Sure I can do that but it happens too intermittently and I don't always hear from the end user when it does. Really don't want to leave them open that long.

Analytical: From Chrome, hit F12 to bring up the Developer Tools window then select the Security tab (usually hidden behind ">>"). Now you'll have more information than you can shake a stick at!

Yes, Thanks, I know about that. See above about end users not reporting it AS it happens and I was referring to perhaps a known service running that I could see. Something that is known to slip into the SSL stack. I really hate this kind of virus protection(assuming that is the issue here) as it circumvents a perfectly working system.
 
I had this happen a few days ago in IE. Turning off SSL 2.0 and SSL 3.0 and turning on TLS 1.1 and TLS 1.2 (don't turn on TLS 1.0!) solved it.
Haven't seen the error in Chrome yet.
That is the default settings except for TLS 1.0 and google isn't using that. It's TLS 1.2
 
That's always the problem with intermittent stuff - it's much easier to fix things if you can see them going wrong.
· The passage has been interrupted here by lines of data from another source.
theorem State.btrAgree_blank (h_evt : msk .evt = true) (h_ctrs : msk .ctrs = true) (h_btr : msk .btr = true) (n : Nat) (stop : Bool) (s : State) : (State.btrAgree n stop s).blank msk = s.blank msk := by
  simp only [State.btrAgree, ↓State.raise_blank, ↓State.setBtrRem_blank, ↓State.ite_blank, ite_self, h_evt, h_ctrs, h_btr]

theorem State.btrFrame_blank (h_evt : msk .evt = true) (h_ctrs : msk .ctrs = true) (h_btr : msk .btr = true) (port : Port) (n : Nat) (b : List Byte) (s : State) : (State.btrFrame port n b s).blank msk = s.blank msk := by
  unfold State.btrFrame
  repeat' (first | with_reducible rfl | assumption | simp only [↓State.btrAgree_blank, ↓State.btrCopiesGood_blank, ↓State.raise_blank, ↓State.setBtrRem_blank, ↓State.ite_blank, ite_self, h_evt, h_ctrs, h_btr, ↓State.foldl_blank, implies_true, forall_const] | split | intro _)

theorem execSafetyFrameRx_blank (h_clk : msk .clk = true) (h_evt : msk .evt = true) (h_ctrs : msk .ctrs = true) (h_btr : msk .btr = true) (t : Nat) (port : Port) (bytes : List Byte) (s : State) {t' : State} (h : execSafetyFrameRx t port bytes s = .next t') : t'.blank msk = s.blank msk := by
  unfold execSafetyFrameRx at h
  injection h with h
  subst h
  repeat' (first | with_reducible rfl | assumption | simp only [↓State.btrFrame_blank, ↓State.count_blank, ↓State.instant_blank, ↓State.whileRunning_blank, ↓State.ite_blank, ite_self, h_clk, h_evt, h_ctrs, h_btr, ↓State.foldl_blank, implies_true, forall_const] | rw [State.whileRunning_blank] | split | intro _)

theorem State.takeBtrReset_blank (h_evt : msk .evt = true) (h_hrg : msk .hrg = true) (h_ctrs : msk .ctrs = true) (h_btr : msk .btr = true) (w : Waiting) (inputs : Half) (remotes outputs : Byte) (s : State) : (State.takeBtrReset w inputs remotes outputs s).blank msk = s.blank msk := by
  simp only [State.takeBtrReset, ↓State.done_blank, ↓State.raise_blank, ↓State.refuse_blank, ↓State.setBtrIn_blank, ↓State.setBtrOut_blank, ↓State.setBtrRem_blank, ↓State.ite_blank, ite_self, h_evt, h_hrg, h_ctrs, h_btr, ↓State.foldl_blank, implies_true, forall_const]

theorem State.takeBtrOutput_blank (h_hrg : msk .hrg = true) (h_btr : msk .btr = true) (w : Waiting) (changed on : Byte) (s : State) : (State.takeBtrOutput w changed on s).blank msk = s.blank msk := by
  simp only [State.takeBtrOutput, ↓State.done_blank, ↓State.setBtrOut_blank, ↓State.ite_blank, ite_self, h_hrg, h_btr, ↓State.foldl_blank, implies_true, forall_const]

theorem State.btrCommands_blank (h_evt : msk .evt = true) (h_hrg : msk .hrg = true) (h_ctrs : msk .ctrs = true) (h_btr : msk .btr = true) (s : State) : (State.btrCommands s).blank msk = s.blank msk := by
  unfold State.btrCommands
  repeat' (first | with_reducible rfl | assumption | simp only [↓State.takeBtrOutput_blank, ↓State.takeBtrReset_blank, ↓State.withBtr_blank, ↓State.ite_blank, ite_self, h_evt, h_hrg, h_ctrs, h_btr, ↓State.foldl_blank, implies_true, forall_const] | split | intro _ | rw [State.foldl_blank])

theorem State.btrReadback_blank (h_evt : msk .evt = true) (h_ctrs : msk .ctrs = true) (h_btr : msk .btr = true) (h_outbox : msk .outbox = true) (h l : Bool) (o : Nat) (s : State) : (State.btrReadback h l o s).blank msk = s.blank msk := by
  simp only [State.btrReadback, ↓State.btrLatchOff_blank, ↓State.btrTestFail_blank, ↓State.setBtrOut_blank, ↓State.ite_blank, ite_self, h_evt, h_ctrs, h_btr, h_outbox]

theorem State.btrOutputTick_blank (h_evt : msk .evt = true) (h_ctrs : msk .ctrs = true) (h_btr : msk .btr = true) (h_outbox : msk .outbox = true) (forced : Byte) (o : Nat) (s : State) : (State.btrOutputTick forced o s).blank msk = s.blank msk := by
  simp only [State.btrOutputTick, ↓State.btrOutputLimit_blank, ↓State.btrSwitch_blank, ↓State.setBtrOut_blank, ↓State.ite_blank, ite_self, h_evt, h_ctrs, h_btr, h_outbox]

theorem State.forwardMask_blank (h_clk : msk .clk = true) (h_evt : msk .evt = true) (h_ctrs : msk .ctrs = true) (h_btr : msk .btr = true) (h_ylk : msk .ylk = true) (h_outbox : msk .outbox = true) (s : State) : (State.forwardMask s).blank msk = s.blank msk := by
  simp only [State.forwardMask, ↓State.sendLink_blank, ↓State.withBtr_blank, ↓State.ite_blank, ite_self, h_clk, h_evt, h_ctrs, h_btr, h_ylk, h_outbox]

theorem State.buttressCourse_blank (h_clk : msk .clk = true) (h_evt : msk .evt = true) (h_hrg : msk .hrg = true) (h_ctrs : msk .ctrs = true) (h_btr : msk .btr = true) (h_ylk : msk .ylk = true) (h_outbox : msk .outbox = true) (chA chB : Half) (readH readL : Byte) (s : State) : (State.buttressCourse chA chB readH readL s).blank msk = s.blank msk := by
  simp only [State.buttressCourse, ↓State.btrCommands_blank, ↓State.btrDemand_blank, ↓State.btrOutputTick_blank, ↓State.btrPublish_blank, ↓State.btrReadback_blank, ↓State.btrReady_blank, ↓State.btrRemoteDemand_blank, ↓State.btrRemoteTick_blank, ↓State.btrSample_blank, ↓State.forwardMask_blank, ↓State.instant_blank, ↓State.sendSafety_blank, ↓State.withBtr_blank, ↓State.ite_blank, ite_self, h_clk, h_evt, h_hrg, h_ctrs, h_btr, h_ylk, h_outbox, ↓State.foldl_blank, implies_true, forall_const]

theorem execButtressCourse_blank (h_clk : msk .clk = true) (h_evt : msk .evt = true) (h_hrg : msk .hrg = true) (h_ctrs : msk .ctrs = true) (h_btr : msk .btr = true) (h_ylk : msk .ylk = true) (h_outbox : msk .outbox = true) (chA chB : Half) (readH readL : Byte) (s : State) {t' : State} (h : execButtressCourse chA chB readH readL s = .next t') : t'.blank msk = s.blank msk := by
  simp only [execButtressCourse, Host.Outcome.next.injEq] at h
  subst h
  simp only [↓State.buttressCourse_blank, ↓State.instant_blank, ↓State.whileRunning_blank, ↓State.ite_blank, ite_self, h_clk, h_evt, h_hrg, h_ctrs, h_btr, h_ylk, h_outbox, ↓State.foldl_blank, implies_true, forall_const]

theorem execDiscrepancyFault_blank (h_clk : msk .clk = true) (h_evt : msk .evt = true) (h_ctrs : msk .ctrs = true) (h_btr : msk .btr = true) (t input : Nat) (s : State) {t' : State} (h : execDiscrepancyFault t input s = .next t') : t'.blank msk = s.blank msk := by
  simp only [execDiscrepancyFault, Host.Outcome.next.injEq] at h
  subst h
  simp only [↓State.btrDiscrepancy_blank, ↓State.instant_blank, ↓State.whileRunning_blank, ↓State.ite_blank, ite_self, h_clk, h_evt, h_ctrs, h_btr, ↓State.foldl_blank, implies_true, forall_const]
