-- ==== Sys2Proof/Laws/KeepSeeds.lean ====
section
/-! SUPPORT. What the operations and commands of Machine/Seeds.lean leave unchanged. -/

set_option linter.unusedSimpArgs false

namespace Sys2Proof.Machine
open Sys2Proof

section
variable {msk : Part → Bool}

theorem State.seedAtActivation_blank (h_vsl : msk .vsl = true) (h_pwr : msk .pwr = true) (s : State) : (State.seedAtActivation s).2.blank msk = s.blank msk := by
  unfold State.seedAtActivation
  repeat' (first | with_reducible rfl | assumption | simp only [↓State.restoreWarm_blank, ↓State.withPwr_blank, ↓State.ite_blank, ite_self, h_vsl, h_pwr, ↓State.foldl_blank, implies_true, forall_const] | split | intro _)

theorem State.seedAfterRestore_blank (h_gns : msk .gns = true) (h_tim : msk .tim = true) (a : SaveArea) (s : State) : (State.seedAfterRestore a s).blank msk = s.blank msk := by
  unfold State.seedAfterRestore
  repeat' (first | with_reducible rfl | assumption | simp only [↓State.withGns_blank, ↓State.withTim_blank, ↓State.ite_blank, ite_self, h_gns, h_tim, ↓State.foldl_blank, implies_true, forall_const] | split | intro _)

end

end Sys2Proof.Machine
end

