-- ==== Sys2Proof/Laws/State.lean ====
section
/-! SUPPORT. Reading a field of the state after a record update of one block. -/

namespace Sys2Proof.Machine
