-- ==== Sys2Proof/Tests/Slice0.lean ====
section
/-! SUPPORT. Tests: well-formedness, small steps, and a witness for the hypotheses of each statement. -/

open Sys2Proof Sys2Proof.Machine

namespace Sys2Proof.Tests

set_option Elab.async false

/-- `n` zero bytes with these fields laid over them. -/
def blank (n : Nat) (fs : List (Nat × List Byte)) : List Byte :=
  fs.foldl (fun b f => b.take f.1 ++ f.2 ++ b.drop (f.1 + f.2.length)) (List.replicate n 0)

/-- The directory of an image whose sections begin at `at_`. -/
def dirOf : Nat → List (Nat × List Byte) → List Byte
  | _, [] => []
  | at_, s :: r => lebytes 4 s.1 ++ lebytes 4 at_ ++ lebytes 4 s.2.length ++ lebytes 4 0 ++ dirOf (at_ + s.2.length) r

/-- An image with FLAGS and sections. -/
def imageWith (flags : Nat) (secs : List (Nat × List Byte)) : List Byte :=
  blank 128 [(0x1A, lebytes 2 secs.length), (0x1C, lebytes 4 flags)] ++ dirOf (128 + 16 * secs.length) secs ++ (secs.map (·.2)).flatten

/-- Running, with the firmware running. -/
def live : State := { State.reset with
  pwr := { State.reset.pwr with inReset := false, phase := 7 }
  glb := { State.reset.glb with fwRunning := true } }

/-- With an image in effect. -/
def withImage (flags : Nat) (secs : List (Nat × List Byte)) (s : State) : State :=
  s.withImg { s.img with active := some (imageWith flags secs) }

/-- Running in a course, with these items done. -/
def inCourse (c : Nat) (done : List Nat) (s : State) : State :=
  s.withCrs { s.crs with frameLen := 20, started := true, course := c, doneItems := done }

/-- A command header on ring 0. -/
def cmd : CmdHdr := { ring := 0, tag := 0, fence := false, opts := 0, addr := 0, len := 0, dma := none }

/-! ## A witness for each statement -/

theorem witness_CommandsRunFirstInFirstOut :
    State.reset.pending = [] ∧
    ∃ u, step { live with pending := [.registerWrite 0 1 15 0, .courseTick] } = .next u := ⟨rfl, _, rfl⟩

theorem witness_MemoryFormKeptByEveryStep :
    State.reset.memOk ∧ ∃ u, step { State.reset with pending := [.courseTick] } = .next u :=
  ⟨⟨by decide, by decide⟩, _, rfl⟩

theorem witness_MemoryReadAfterWrite : memWf [] = true ∧ memWf [⟨0, 1⟩, ⟨0xFFFFFF, 0xFF⟩] = true := by decide

theorem witness_FrameItemsOfTheControlPath : Completes (.align 0) live ∧ Completes (.deadlineMiss 999999 42) live :=
  ⟨⟨_, rfl⟩, _, rfl⟩

theorem witness_FrameItemsOfAnalysisAndService :
    Completes (.postPoints ⟨0, 0⟩) live ∧ Completes (.msixModerationExpiry 999999 21) live := ⟨⟨_, rfl⟩, _, rfl⟩

theorem witness_FrameHostCommands : Completes (.nop 0 cmd) live ∧ Completes (.memTest 999999 cmd 64 0) live :=
  ⟨⟨_, rfl⟩, _, rfl⟩

theorem witness_FrameHostInterface :
    Completes (.doorbellWrite 0 21 0) live ∧ Completes (.exchangeProposalDue 999999) live := ⟨⟨_, rfl⟩, _, rfl⟩

theorem witness_FrameIntakeAndGnss :
    Completes (.sentenceStartStamp 0 7) live ∧ Completes (.correctionLapse 999999) live := ⟨⟨_, rfl⟩, _, rfl⟩

theorem witness_FrameTimeAndRedundancy :
    Completes (.sourceOffsetMeasure 0 1) live ∧ Completes (.resyncRetry 999999) live := ⟨⟨_, rfl⟩, _, rfl⟩

theorem witness_FrameButtressNetworksAndCan :
    Completes (.buttressCourse 0 0 0 0) live ∧ Completes (.canRxError 999999 2 7 false 1) live := ⟨⟨_, rfl⟩, _, rfl⟩

theorem witness_FrameSolverMemoryAndRecorder :
    Completes (.problemSubmit 0 []) live ∧ Completes (.marchPassOverdue 999999 64) live := ⟨⟨_, rfl⟩, _, rfl⟩

theorem witness_FrameClocksPowerAndCascade :
    Completes (.clockRunningAgain 0 10) live ∧ Completes (.sharedBlockStale 999999 31 1) live := ⟨⟨_, rfl⟩, _, rfl⟩

theorem witness_FrameSecurityAndRegisterWrites :
    Completes (.otpReadIdentity 0 0x4F54) live ∧ Completes (.peakClear 999999 0x3030 0x10) live := ⟨⟨_, rfl⟩, _, rfl⟩

theorem witness_FrameTicks : Completes .courseTick live ∧ Completes (.linkJoin 999999) live := ⟨⟨_, rfl⟩, _, rfl⟩

/-- A template of the covariance step. -/
def covTemplate : List Byte := blank 112 [(2, [3, 18]), (0x20, lebytes 2 112)]

/-- A result of frame 0 with a status. -/
def resultOf (status : Nat) : ArrayResult :=
  { status := status, iter := 0, lane := 0, mapped := 0, frame := 0, cycles := 0, data := [] }

/-- The main filter stands at frame 0xFFFFFFFF, and the covariance step of frame 0 was released before the array stopped. -/
def estimating : State :=
  let s := withImage 0 [(0x0A, covTemplate)] (inCourse 0 [1] live)
  (s.withEst { s.est with fresh := true, filters := [{ mean := [], cov := [] }], frame := 0xFFFFFFFF#32 }).withVsl
    { s.vsl with stopped := true, results := [(0, resultOf 0)] }

/-- A template of the nominal allocation. -/
def allocTemplate : List Byte := blank 40 [(0x20, lebytes 2 40)]

/-- In course 1 of frame 0, out of STANDBY, with a result of the nominal allocation of the frame. -/
def releasing : State :=
  let s := withImage 0 [(0x0A, allocTemplate)] (inCourse 1 [5, 6] live)
  ((s.withCtl { s.ctl with mode := 3 }).withAlloc { s.alloc with submitted := some (0, 0) }).withVsl
    { s.vsl with results := [(65536, resultOf 1)] }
You're going to have to convince your client that you can only fix this if they call you immediately they see the failure and do nothing else until they speak to you. Anything else is just guesswork.

You didn't mention how frequently it fails - once every dozen pages, twice a day, or every other Thursday? If the issue is really bad then you might even want to suggest that they allocate someone to hammering away on a known-faulty machine until the problem occurs. Then you jump in (remotely or in person), diagnose the fault, fix it, and you're home in time for tea and medals.
Not sure on that either. Every complaint I've gotten has been after the fact and as a "by the way...." I have requested of the owner that he instructs everyone to call me the next time it happens so that I can remote in and look at it. But you know how that goes. It is happening enough that I get complaints but not enough for them to stop and call.
 
Sure I can do that but it happens too intermittently and I don't always hear from the end user when it does. Really don't want to leave them open that long.

How about installing MSE temporarily? You'll get your answer soon enough and they will have adequate protection in the interim.
 
Ok, finally had someone there CALL me while the issue was happening. They were trying to open google.com but the certificate that was fetched was for weather.com and the end user has never visited that site.